-- ==== Sys2Proof/Machine/Ops.lean ====
section
/-!
DEFINITION. The named operations over registers, events, memory, translation, rings, pit log items and tallies,
shared by every family of commands.
-/
namespace Sys2Proof.Machine

/-! ## Control registers (00 R5-R11) -/

/-- The register table row that holds an offset of the control space, if one is assigned.
(DEDUCED: notes/assumptions/7) -/
def regSpecOf (off : Nat) : Option RegSpec :=
  (regBlock off).find? fun r =>
    if r.stride = 0 then off = r.base
    else r.base ≤ off && (off - r.base) % r.stride = 0 && (off - r.base) / r.stride < r.count

/-- The reset value of a register (00 R10). -/
def regReset (off : Nat) : Word :=
  match regSpecOf off with
  | some r => BitVec.ofNat 32 ((r.fields.map fun f => f.reset * 2 ^ f.lo).foldl (· + ·) 0)
  | none => 0

/-- The value of a register. (DEDUCED: notes/assumptions/7) -/
def State.reg (s : State) (off : Nat) : Nat :=
  match Store.find s.regs off with
  | some w => w.toNat
  | none => (regReset off).toNat

/-- Set a register. -/
def State.setReg (s : State) (off v : Nat) : State :=
  let w : Word := BitVec.ofNat 32 v
  { s with regs := Store.put (decide (w = regReset off)) w s.regs off }

/-- A field of a register. -/
def State.fld (s : State) (off : Nat) (f : Fld) : Nat := bits (s.reg off) f.hi f.lo

/-- Is a one-bit field 1. -/
def State.flag (s : State) (off : Nat) (f : Fld) : Bool := s.fld off f = 1

/-- Replace bits [hi:lo] of a number. -/
def putBits (w hi lo v : Nat) : Nat := w - bits w hi lo * 2 ^ lo + v % 2 ^ (hi + 1 - lo) * 2 ^ lo

/-- Set a field of a register. -/
def State.setFld (s : State) (off : Nat) (f : Fld) (v : Nat) : State :=
  s.setReg off (putBits (s.reg off) f.hi f.lo v)

/-- Add to a counter, modulo 2^32. -/
def State.bumpN (s : State) (off n : Nat) : State := s.setReg off ((s.reg off + n) % 2 ^ 32)

/-- Add 1 to a counter, modulo 2^32. -/
def State.bump (s : State) (off : Nat) : State := s.bumpN off 1

/-- Add 1 to a counter when a condition holds. -/
def State.bumpIf (s : State) (c : Bool) (off : Nat) : State := if c then s.bump off else s

/-- Two registers as one 64-bit value. -/
def State.reg64 (s : State) (lo hi : Nat) : Nat := s.reg lo + s.reg hi * 2 ^ 32

/-- Set two registers from one 64-bit value. -/
def State.setReg64 (s : State) (lo hi v : Nat) : State := (s.setReg lo (v % 2 ^ 32)).setReg hi (v / 2 ^ 32)

/-- The value of a register at the start of the present cycle, for what takes a written value only in the cycles after the
write (02 R57, 03 R92, 05 R139, 06 R171). -/
def State.was (s : State) (off : Nat) : Nat :=
  match s.wrote.find? (·.1 = off) with
  | some e => e.2
  | none => s.reg off

/-- A field of a register at the start of the present cycle. -/
def State.fldWas (s : State) (off : Nat) (f : Fld) : Nat := bits (s.was off) f.hi f.lo

/-- Was a one-bit field 1 at the start of the present cycle. -/
def State.flagWas (s : State) (off : Nat) (f : Fld) : Bool := s.fldWas off f = 1

/-- Keep the value that a register had at the start of the present cycle, before it is written. -/
def State.keepWas (s : State) (off : Nat) : State :=
  if s.wrote.any (·.1 = off) then s else { s with wrote := s.wrote ++ [(off, s.reg off)] }

/-- Hardware sets bits of a W1C register (R10): a clear in the same cycle leaves them 1. Each set keeps whether all its bits
were 1 before. -/
def State.hwSet (s : State) (off mask : Nat) : State :=
  { s.setReg off (s.reg off ||| mask) with raised := s.raised ++ [(off, mask, decide (s.reg off &&& mask = mask))] }

/-- The bits of a register that hardware has set in the present cycle. -/
def State.setNow (s : State) (off : Nat) : Nat :=
  s.raised.foldl (fun m e => if e.1 = off then m ||| e.2.1 else m) 0

/-! ## Writing a register by its table row (00 R8, Table 0.1) -/

/-- What a field of a register holds after a write (Table 0.1), with the bits `held` that hardware has set in the same cycle. -/
def FieldSpec.written (f : FieldSpec) (old val held : Nat) : Nat :=
  let o := bits old f.hi f.lo
  let v := bits val f.hi f.lo
  match f.acc with
  | .rw | .rws => v
  | .w1c => o - (o &&& v) + (o &&& v &&& bits held f.hi f.lo)
  | .ro | .rov | .w1s => o
  | .rsv => 0

/-- Store a written value in a register: RW fields take it, W1C bits written 1 are cleared unless hardware sets them in the
same cycle, reserved bits stay 0. -/
def State.storeFields (s : State) (off val : Nat) : State :=
  match regSpecOf off with
  | none => s
  | some r => (s.keepWas off).setReg off
      ((r.fields.map fun f => f.written (s.reg off) val (s.setNow off) * 2 ^ f.lo).foldl (· + ·) 0)

/-- Does a write carry a non-zero value in reserved bits (00 R8). (DEDUCED: notes/assumptions/9) -/
def RegSpec.reservedHit (r : RegSpec) (val : Nat) : Bool := r.fields.any fun f => f.acc = .rsv && bits val f.hi f.lo ≠ 0

/-- A write with a non-zero value in reserved bits of an assigned register counts once in LMP_BAD_ACCESS_CNT (00 R8). -/
def State.noteReserved (s : State) (off val : Nat) : State :=
  s.bumpIf ((regSpecOf off).any fun r => r.reservedHit val) Reg.lmpBadAccessCnt

/-- Own node address (11 R296). -/
def State.node (s : State) : Nat := s.fld Reg.bnlNode Fld.bnlNodeNode

/-- The tally epoch in force (08 R230). -/
def State.epoch (s : State) : Nat := s.fld Reg.tlyEpoch Fld.tlyEpochCurrent

/-- The fleet frame number (17 R455). -/
def State.frame (s : State) : Nat := s.reg64 Reg.whsFrame0 Reg.whsFrame1

/-- A stope has worked: its activity counters count one (01 Table 1.2, 17 Table 17.2). (DESIGN CHOICE: notes/assumptions/110) -/
def State.active (s : State) (stope : Nat) : State :=
  { s with activity := Store.modify 0 s.activity stope (· + 1) }

/-- Something finds at an attempt that it has to wait: each cycle of waiting is counted when it ends. -/
def State.waitOn (s : State) (w : WaitKey) (f : WaitFor) : State :=
  { s with waits := (s.waits.filter fun x => x.1 ≠ w) ++ [(w, f)] }

/-- Something no longer waits. -/
def State.waitDone (s : State) (w : WaitKey) : State := { s with waits := s.waits.filter fun x => x.1 ≠ w }

/-- A fresh internal identifier. -/
def State.newId (s : State) : Nat × State := (s.fresh + 1, { s with fresh := s.fresh + 1 })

Required work. Only one number is expected: the count of lines in the entries holding the string "cycle".

Exercise result. 9